Love Bigger than Betelgeuse


I know the worst way to start your morning. Looking for your missing child.

I woke up at 6:00 am (my usual time) and peeked in on my sweet little princess before heading for my coffee and quiet time. The fact that she wasn't in her bed was a bit odd, since I already knew she wasn't with us in ours, and there is no reason under Heaven why she would wander all the way downstairs in the middle of the night to cuddle with her three stinky, non-maternal brothers. Our room is right beside hers...she visits more than often. So, in my perplexity, I checked my room again...no princess. Checked downstairs with the boys...no princess. Checked the couches...the tub...closets, under beds...no princess. Heart is racing a bit now...clenching my stomach. Horrifying news stories flash in front of my mind. Logic pushes them away as I recheck for the third time, every place imaginable. Time to wake up Dad and start calling her name.
After about 5 minutes of calling, I hear a sweeter sound than Bach, ocean waves and birds singing...a groggy, faint, toxic breathed princess, coming from the bottom end of the already filled brothers' bed, under the covers.

Sometimes a little virtual peek into someone else's reality, can make you very thankful.
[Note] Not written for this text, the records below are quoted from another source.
-- ==== Sys2Proof/Machine/Timing.lean ====
section
/-!
DEFINITION. The timing core: candidates, quality levels, the selector and the SYS DPLL, holdover, 1PPS, clock outputs, and their commands
(11_timing.md §11.1 to §11.6, §11.8, §11.10).
-/
namespace Sys2Proof.Machine

/-! Records -/

def timPrio (w : Word) : Nat := fld w 61 56
def timQlVal (w : Word) : Nat := fld w 55 52
def timQlFixed (w : Word) : Bool := flag w 51
def timFreqLim (w : Word) : Nat := fld w 50 48
def timQual (w : Word) : Nat := fld w 47 38
def timHit (w : Word) : Nat := fld w 37 28
def timCable (w : Word) : Nat := fld w 23 8

def State.timSys (s : State) : Word := s.cfg.tim.sys
def sysManual (w : Word) : Nat := fld w 63 56
def sysManualMode (w : Word) : Bool := flag w 55
def sysQlEn (w : Word) : Bool := flag w 54
def sysQlOpt (w : Word) : Bool := flag w 53
def sysWtr (w : Word) : Nat := fld w 47 36
def sysBw (w : Word) : Nat := fld w 35 32
def sysOutBw (w : Word) : Nat := fld w 31 28
def sysPtpBw (w : Word) : Nat := fld w 27 24
def sysOwnQl (w : Word) : Nat := fld w 23 20
def sysHoldAvg (w : Word) : Nat := fld w 19 8
def sysOutSrc (w : Word) : Nat := fld w 7 0

def State.cand (s : State) (c : Nat) : Cand := s.tim.cands.look Cand.reset c
def State.setCand (s : State) (c : Nat) (x : Cand) : State := { s with tim.cands := s.tim.cands.put Cand.reset c x }

/-- The REFIN of a candidate, if it is one; a 1PPS input; time-capable (Table 11.2, R340). -/
def refinOf (c : Nat) : Option Nat := if 104 ≤ c ∧ c ≤ 111 then some (c - 104) else none
def State.isPps (s : State) (c : Nat) : Bool :=
  (refinOf c).isSome && decide (timType (s.timIn c) = 1 ∨ timType (s.timIn c) = 2)
def State.timeCapable (s : State) (c : Nat) : Bool := decide (c = 112) || s.isPps c

/-! Faults (Table 11.3) -/

/-- The cause of a candidate's fault other than frequency, coded as TIM_IN_STATUS reports it; 0 none. -/
def State.candFault (s : State) (c : Nat) : Nat :=
  let w := s.timIn c
  if c < 40 then
    let l := s.sdhLane c
    if s.inFirkin && !s.laneOn c then 4
    else if decide (s.laneRate c = 0) || (s.lane c).config || !(s.lane c).cdrLocked || !s.laneOn c then 1
    else if s.laneEth c then (if s.linkUp c then 0 else 1)
    else if l.oof || l.los || l.hasLof || l.hasAis then 1 else 0
  else if c < 104 then
    let p := c - 40
    if s.inFirkin && !s.tribOn p then 4
    else if decide (s.tribMode p = 0) || !s.tribOn p || (s.trib p).clkLoss then 1
    else if decide (s.tribMode p = 1) && decide (s.e1Ssm (portE1 p) = .fail) then 1 else 0
  else if c < 112 then
    let x := s.cand c
    let ty := timType w
    if ty = 0 then 1
    else if ty = 3 ∨ ty = 4 then (if x.noEdge then 1 else 0)
    else if ty = 5 then (if s.e1Ssm (refinE1 (c - 104)) = .fail then 1 else 0)
    else if (match x.lastGood with | none => true | some t => s.due (t + 8800)) || x.offPulse then 1
    else if 3 < x.unlabelled then 3 else 0
  else if s.tim.dpll = .locked then 0 else 5

/-- A gate beyond the limit counts as a fault until a later one ends within it (R343). -/
def Cand.freqBad (x : Cand) : Bool := decide (x.gateOk = some false)

/-! Quality levels (R345, R346, Table 11.4) -/

/-- The QL of a candidate; none is QL-none. -/
def State.candQl (s : State) (c : Nat) : Option Nat :=
  let w := s.timIn c
  let ofE1 (e : Eid) : Option Nat := match s.e1Ssm e with | .nibble v => some v | _ => none
  if timQlFixed w then some (timQlVal w)
  else if c < 40 then (if s.sdhRuns c then some (fld (s.sdhLane c).s1.acc 3 0) else none)
  else if c < 104 then (if s.tribMode (c - 40) = 1 then ofE1 (portE1 (c - 40)) else none)
  else if c < 112 ∧ timType w = 5 then ofE1 (refinE1 (c - 104)) else none

/-- The rank of a code; none is excluded. -/
def qlRank (sonet : Bool) (code : Nat) : Option Nat :=
  if sonet then nth none [some 2, some 1, none, none, some 4, none, none, some 3, none, none, some 6, none, some 7, some 5, some 8, none] code
  else nth none [some 5, none, some 1, none, some 2, none, none, none, some 3, none, none, some 4, none, none, none, none] code

/-- The rank of a candidate, QL-none below every code. -/
def State.candRank (s : State) (c : Nat) : Option Nat :=
  match s.candQl c with
  | none => some 9
  | some q => qlRank (sysQlOpt s.timSys) q

/-- A candidate is usable (R344, R365). -/
def State.usable (s : State) (c : Nat) : Bool :=
  decide (c < 113) && decide ((s.cand c).mode = .qualified) && (!sysQlEn s.timSys || (s.candRank c).isSome) &&
    (!s.isPps c || (s.cand c).traceable)

/-- Rank of a candidate in one number, lower preferred (R346). -/
def State.rankKey (s : State) (c : Nat) : Nat :=
  (if sysQlEn s.timSys then (s.candRank c).getD 10 else 0) * 2 ^ 16 + timPrio (s.timIn c) * 2 ^ 8 + c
Just 10 minutes of your absolute worst nightmare is enough to make you sick...literally. At about 9:30 that morning, I suffered severe nausea and stomach pain for about 2 hours...then it was gone. The unproven but suspicious cause of my illness, was enough to make me a very thankful mom. My kids got away with "bloody murder" that day. They are such beautiful, brilliant, gracious bundles of joy!!
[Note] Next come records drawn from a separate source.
/-- WAKE_STEP_TIMEOUT: a step fails with a code (R551); code 9 is a cold boot (R552). -/
def execWakeStepTimeout (code : BitVec 4) (time : Nat) (s : State) : Host.Outcome State Fault Refusal :=
  let c := code.toNat
  .next (match s.pwr.mode with
    | .waking n =>
      if !(wakeCodes n).contains c then s
      else
        let s := State.wakeLogAdd { s with pwr.wakeTime := time } c s.pwr.sleep.fn
        if c = 9 then State.restart { s with pwr.wakeFails := s.pwr.wakeFails ++ [(c, s.pwr.wakeAttempt)] } 7
        else
          let more := decide (s.pwr.wakeAttempt ≤ s.retries)
          { s.wakeDown (c = 3) with pwr.wakeFails := s.pwr.wakeFails ++ [(c, s.pwr.wakeAttempt)], pwr.wakePending := more, pwr.wakeGivenUp := !more }
    | _ => s)

/-- WAKE_RETRY: RETRY_MS after a failure. -/
def execWakeRetry (s : State) : Host.Outcome State Fault Refusal :=
  .next (if s.pwr.mode = .gill ∧ s.pwr.wakePending ∧ !s.pwr.pfwLow then
      (if s.pwr.voscLatched && !s.pwr.voscOn then State.wakeBegin { s with pwr.voscLatched := false } else s.wakeBegin)
    else s)

/-! The power-fail checkpoint (R502, R503) -/

/-- Step 4: the power-fail record, reason 1 for PFW_N. -/
def State.powerFailRecord (s : State) : State :=
  { s with jr.powerFails := lastN 16 (s.jr.powerFails ++ [⟨s.tick.fn, s.tick.cycle, s.tick.fnSrc, 1⟩]), jr.powerFailCount := s.jr.powerFailCount + 1 }

/-- PFW_CHECKPOINT: PFW_N low for 2 µs. -/
def execPfwCheckpoint (s : State) : Host.Outcome State Fault Refusal :=
  .next (if s.pwr.pfwLow then s
    else
      let s := s.tearFlash
      let s : State := { s with pwr.pfwLow := true }
      if s.awake then
        let s : State := { (s.abandonEntry 2) with cmd.held := true, jr.compacting := false }
        let s := (List.range 16).foldl (fun s _ => s.drainStaging) s.checkpoint
        s.powerFailRecord.raise { src := 0x128 }
      else s.powerFailRecord)

/-- PFW_RETURN: PFW_N high for 1 ms. A wake that it stopped starts again (R552). -/
def execPfwReturn (s : State) : Host.Outcome State Fault Refusal :=
  .next (if !s.pwr.pfwLow then s
    else
      let s : State := { s with pwr.pfwLow := false, cmd.held := false }
      if s.awake then s.raise { src := 0x128, clr := true }
      else if s.pwr.mode = .gill ∧ s.pwr.wakePending then s.wakeBegin else s)

/-! Class 0x0D (Table 17.9) -/

/-- PWR_STATE (R531, R534, R543). The reply to a Gill entry goes out before the entry begins. -/
def State.pwrState (s : State) (c : Cmd) : State :=
  let v := fld (c.word 1) 1 0
  let r := s.runOp c { plainOp 0x0D 0x01 SUP [0, maskOf [(1, 0)]] with } [(decide (v = 3), 1)] none fun s =>
    let fn : List Word := [s.tick.fn.setWidth 64]
    if v = 2 then
      let sched := s.bush.list.any fun b => b.scheduled && b.live
      unlessFail s [((s.paired && s.pair.token) || sched || decide (s.tick.copyLeft ≠ 0) || s.pwr.pfwLow ||
          !decide (s.pwr.mode = .run ∨ s.pwr.mode = .firkin), stState, 0)]
        (.ok { s with pwr.fromFirkin := decide (s.pwr.mode = .firkin), pwr.mode := .entry, pwr.entryEnd := s.now + 160, pwr.goal := none } fn)
    else if !decide (s.pwr.mode = .run ∨ s.pwr.mode = .firkin) then refuse stState 0 s
    else if s.pwr.goal.isNone ∧ decide (s.pwr.mode = .firkin) = decide (v = 1) then .ok s fn
    else .later { s with pwr.goal := some (decide (v = 1)) } .pwrState
  if r.pwr.mode = .entry ∧ s.pwr.mode ≠ .entry then r.beginEntry else r

def powerCfgMask : Word := maskOf [(63, 57), (55, 46), (43, 39)]

def State.pwrSet (s : State) (c : Cmd) : State :=
  let w := c.word 1
  let bad := (flag w 62 && !flag w 63) || decide (2 ≤ fld w 61 60) || decide (fld w 55 46 < 10 ∨ 1000 < fld w 55 46)
  s.runOp c (setting 0x0D 0x02 SUP [0, powerCfgMask]) [(bad, 1)] none fun s => .ok { s with cfg.power.power := w } []

def State.pwrGet (s : State) (c : Cmd) : State := s.runOp c (plainOp 0x0D 0x03 OPR []) [] none fun s => .ok s [s.cfg.power.power]

def State.wakeSet (s : State) (c : Cmd) : State :=
  s.runOp c (setting 0x0D 0x04 SUP [0, maskOf [(39, 0)], allBits, allBits, maskOf [(63, 60)]]) [] none fun s =>
    .ok { s with cfg.power.wake0 := c.word 1, cfg.power.wake1 := c.word 2, cfg.power.wake2 := c.word 3, cfg.power.wake3 := c.word 4 } []

def State.wakeGet (s : State) (c : Cmd) : State :=
  s.runOp c (plainOp 0x0D 0x05 OPR []) [] none fun s => .ok s [s.cfg.power.wake0, s.cfg.power.wake1, s.cfg.power.wake2, s.cfg.power.wake3]

/-- PWR_STATUS. The core current and the die temperature are what the hardware measures (log entry 1). -/
def State.pwrStatus (s : State) (c : Cmd) : State :=
  s.runOp c (plainOp 0x0D 0x06 OPR []) [] none fun s =>
    let f := s.takeFree
    .ok f.2 [mkWord [(63, 32, s.pwr.wakeStatus.toNat), (31, 0, s.pwrStat.toNat)], f.1 &&& maskOf [(31, 0)]]

def State.wakeLogGet (s : State) (c : Cmd) : State :=
  s.runOp c (plainOp 0x0D 0x07 OPR []) [] none fun s =>
    .ok s (BitVec.ofNat 64 s.pwr.wakeLog.length :: s.pwr.wakeLog.flatMap fun e => [e.1, e.2])

def State.sleepGapGet (s : State) (c : Cmd) : State :=
  s.runOp c (plainOp 0x0D 0x08 OPR []) [] none fun s =>
    let g := s.pwr.sleep
    .ok s [mkWord [(63, 56, g.stretches.length - 1), (53, 52, g.longest), (50, 48, g.fnSrc.toNat), (47, 0, g.fn.toNat)], BitVec.ofNat 64 g.ticks,
      BitVec.ofNat 64 g.ns, mkWord [(31, 0, Nat.min (g.u / 1000) 0xFFFF_FFFF)]]

/-- VOSC_CTRL: one start at once (R541). With bit 0 at 0 nothing is retried. -/
def State.voscCtrl (s : State) (c : Cmd) : State :=
  s.runOp c (plainOp 0x0D 0x09 SUP [0, maskOf [(0, 0)]]) [] none fun s =>
    if !s.pwr.voscLatched then refuse stState 0 s else .ok (if flag (c.word 1) 0 then s.voscStart else s) []

/-- FIRKIN_CHECK (R532). -/
def State.firkinCheck (s : State) (c : Cmd) : State :=
  s.runOp c (plainOp 0x0D 0x0A OPR []) [] none fun s =>
    let e := s.essentialSet
    let inSet (x : Eid) : Bool :=
      match eidKind x with
      | .line => e.lanes.getLsbD (eidPort x)
      | .trib => e.ports.getLsbD (eidTrib x)
      | .queue => e.queues.contains (eidQid x)
      | .mate => s.mateNeeded
      | _ => true
    let out := e.conns.filter fun i =>
      let r := s.cfg.b.connAt i
      [r.a, r.z].any fun x => !eidNull x && !inSet x
    let groups := (s.cfg.b.prot.pg.map (·.1)).filter (s.groupKeeps e)
    let pairs := (s.cfg.b.prot.lp.map (·.1)).filter fun n => match s.cfg.b.lp n with | some w => e.lanes.getLsbD (lpWork w) | none => false
    .ok s [mkWord [(10, 10, s.mateNeeded.toNat), (9, 9, s.pktNeeded.toNat), (8, 8, (decide (e.ports ≠ 0)).toNat), (7, 0, e.quintets.toNat)],
      mkWord [(63, 32, out.length), (31, 0, e.conns.length)], mkWord [(31, 0, groups.length + pairs.length)]]

/-- A lane carries a connection endpoint: of a record, a group or a pair. The mate channels run over all four mate lanes (R74). -/
def State.burstTaken (s : State) (n : Nat) : Bool :=
  if n < 40 then s.either (fun b => laneInRecord b n || (b.pairOf n).isSome)
  else s.either fun b => b.someEnd (fun e => decide (eidKind e = .mate)) || b.someLeg fun e => decide (eidKind e = .mate)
This morning, they are a little less inspiring. Tomorrow they will be a little less than that...and so goes the degenerate human mind. If evolution were fact, this lesson would have been learned and branded on my soul in order to survive as one of the fittest. God's grace and transforming power is fact though, therefore I press on in victory, knowing that He is the teacher and I am his student. He protects, provides and keeps me, even when I don't feel like learning.
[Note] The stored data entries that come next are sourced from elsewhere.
-- ==== Sys2Proof/Machine/Traffic.lean ====
section
/-!
DEFINITION. Traffic through the fabric, a frame at a time: sources, the Fathom's rings, padding, the grain interchange and destinations
(01_device_overview.md 1.2; R13, R22, R196, R284, R306). Latency below a frame is CONN_LATENCY's (log entry 62).
-/
namespace Sys2Proof.Machine

/-- A stage that disagreed sets QB on the words of an endpoint (R44). -/
def State.badAt (s : State) (e : Eid) : Bool := s.tick.badStages.any fun n => decide (n = eidFp e) || decide (13 < n)

/-- What an endpoint gave in the frame that ends: a pseudowire queue its playout, any other source what arrived (log entry 62). -/
def State.sourceNow (s : State) (t : List Arrival) (e : Eid) : Option Payload :=
  let p : Option Payload :=
    if decide (eidKind e = .queue) && (s.cfg.b.queue (eidQid e)).pw then
      (if s.queueOn (eidQid e) then some (s.queue (eidQid e)).out else none)
    else (t.find? fun a => decide (a.eid = s.seen e)).map fun a => ⟨a.octets, a.qb⟩
  p.map fun x => { x with qb := x.qb || s.badAt e }

/-- The rings of every group take in its legs' frame (R280). -/
def State.storeLegs (s : State) (t : List Arrival) : State :=
  s.cfg.b.pgs.foldl (fun s x =>
    let g := s.alignGroup x.1
    let n := s.cfg.b.dmax x.1 + holdJ (eidLevelN x.2.leg0) + 1
    let put (l : List Payload) (e : Eid) : List Payload := (((s.sourceNow t e).getD ⟨[], true⟩) :: l).take n
    s.setAlignGroup x.1 { g with store0 := put g.store0 x.2.leg0, store1 := put g.store1 x.2.leg1 }) s

/-- What the selector of a group puts out (R284, R299). A ring that has not been written that far back gives nothing. -/
def State.groupOut (s : State) (pg : Nat) : Option Payload :=
  let g := s.alignGroup pg
  let p := if s.legOut pg then g.store1[g.read1]? else g.store0[g.read0]?
  p.bind fun x => if x.octets.isEmpty then none else some x

/-- The source of a record in one direction, by number: an EID, or 2^32 + PG. -/
def Conn.source (r : Conn) (back : Bool) : Nat := if back then r.z.toNat else if r.pgEn then 2 ^ 32 + r.pg else r.a.toNat

/-- What a source gave, by number. -/
def State.given (s : State) (t : List Arrival) (n : Nat) : Option Payload :=
  if 2 ^ 32 ≤ n then s.groupOut (n - 2 ^ 32) else s.sourceNow t (BitVec.ofNat 32 n)

/-- The destinations of a record in one direction (R253). -/
def State.sinks (s : State) (r : Conn) (back : Bool) : List Eid :=
  if !back then [r.z]
  else match (if r.pgEn then s.cfg.b.pg r.pg else none) with
    | some g => if g.twoWay then [g.leg0, g.leg1] else [r.a]
    | none => [r.a]

/-- A frame reaches a destination. -/
def State.sink (s : State) (e : Eid) (p : Payload) : State :=
  let p : Payload := { p with qb := p.qb || s.badAt e }
  match eidKind e with
  | .null => s
  | .queue => if s.queueOn (eidQid e) then s.pwGather (eidQid e) p else s
  | _ => s.emit (.traffic e p.octets p.qb)

/-- The padding ring of a symmetric record delays the delivered direction by so many octets (R306). -/
def State.padded (s : State) (cid : Nat) (p : Payload) : Payload × State :=
  let x := s.symRec cid
  let n := p.octets.length
  let held := lastN (Nat.max (512 * x.blocks.length) x.padding + n) (s.fab.pads.look [] cid ++ p.octets)
  (⟨(lastN (x.padding + n) held).take n, p.qb⟩, { s with fab.pads := s.fab.pads.put [] cid held })

/-- The direction a symmetric record pads: from its line end, or its group, to its local end. -/
def Conn.padsBack (r : Conn) : Bool := !r.pgEn && decide (eidKind r.a ≠ .line)

/-- One direction of a record carries a frame. -/
def State.carry (s : State) (cid : Nat) (r : Conn) (back : Bool) (p : Option Payload) : State :=
  match p with
  | none => s
  | some p =>
    let x := if r.sym && back == r.padsBack then s.padded cid p else (p, s)
    (x.2.sinks r back).foldl (fun s e => s.sink e x.1) x.2

/-- The records that carry traffic: every one, in Firkin the essential ones (R532). -/
def State.carrying (s : State) : List (Nat × Conn) := s.cfg.b.conns.filter fun x => !x.2.isFree && (!s.inFirkin || x.2.essential)

/-- HO and LO words leave in the frame that ends. -/
def State.wordsFrame (s : State) (t : List Arrival) : State :=
  (s.carrying.filter fun x => decide (x.2.level ≠ 2)).foldl (fun s x =>
    let s := s.carry x.1 x.2 false (s.given t (x.2.source false))
    if x.2.bidir then s.carry x.1 x.2 true (s.given t (x.2.source true)) else s) s

/-- The grain stage at a tick, under the maps of the frame it opens: a Short record reads the frame that ended, a Safe one the frame before (R22). A
null A sends 0xFF (R188, R196). `now` is what each source gave in the frame that ended. -/
def State.grainFrame (s : State) (now : Nat → Option Payload) : State :=
  let recs := s.carrying.filter fun x => decide (x.2.level = 2)
  let old := s.fab.last
  let read (r : Conn) (back : Bool) : Option Payload :=
    if !back && !r.pgEn && eidNull r.a then some ⟨List.replicate r.width 0xFF, false⟩
    else if r.short then now (r.source back)
    else let p := old.look Payload.empty (r.source back); if p.octets.isEmpty then none else some p
  let s := recs.foldl (fun s x =>
    let s := s.carry x.1 x.2 false (read x.2 false)
    if x.2.bidir then s.carry x.1 x.2 true (read x.2 true) else s) s
  let kept := recs.foldl (fun (t : Tab Payload) x =>
    (if x.2.bidir then [x.2.source false, x.2.source true] else [x.2.source false]).foldl (fun t n => t.put Payload.empty n ((now n).getD Payload.empty)) t) []
  { s with fab.last := kept }

end Sys2Proof.Machine
end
Life's happenings are largely out of our control. Knowing that there is one bigger than Betelgeuse (Google that one), more caring than Mother Theresa and wiser than Solomon, makes life worth living.

"Because He lives, I can face tomorrow. Because He lives, all fear is gone."

I'm going to start locking doors at night now too. The blond haired, blue eyed "night creeper" WILL be kept INSIDE my fortress!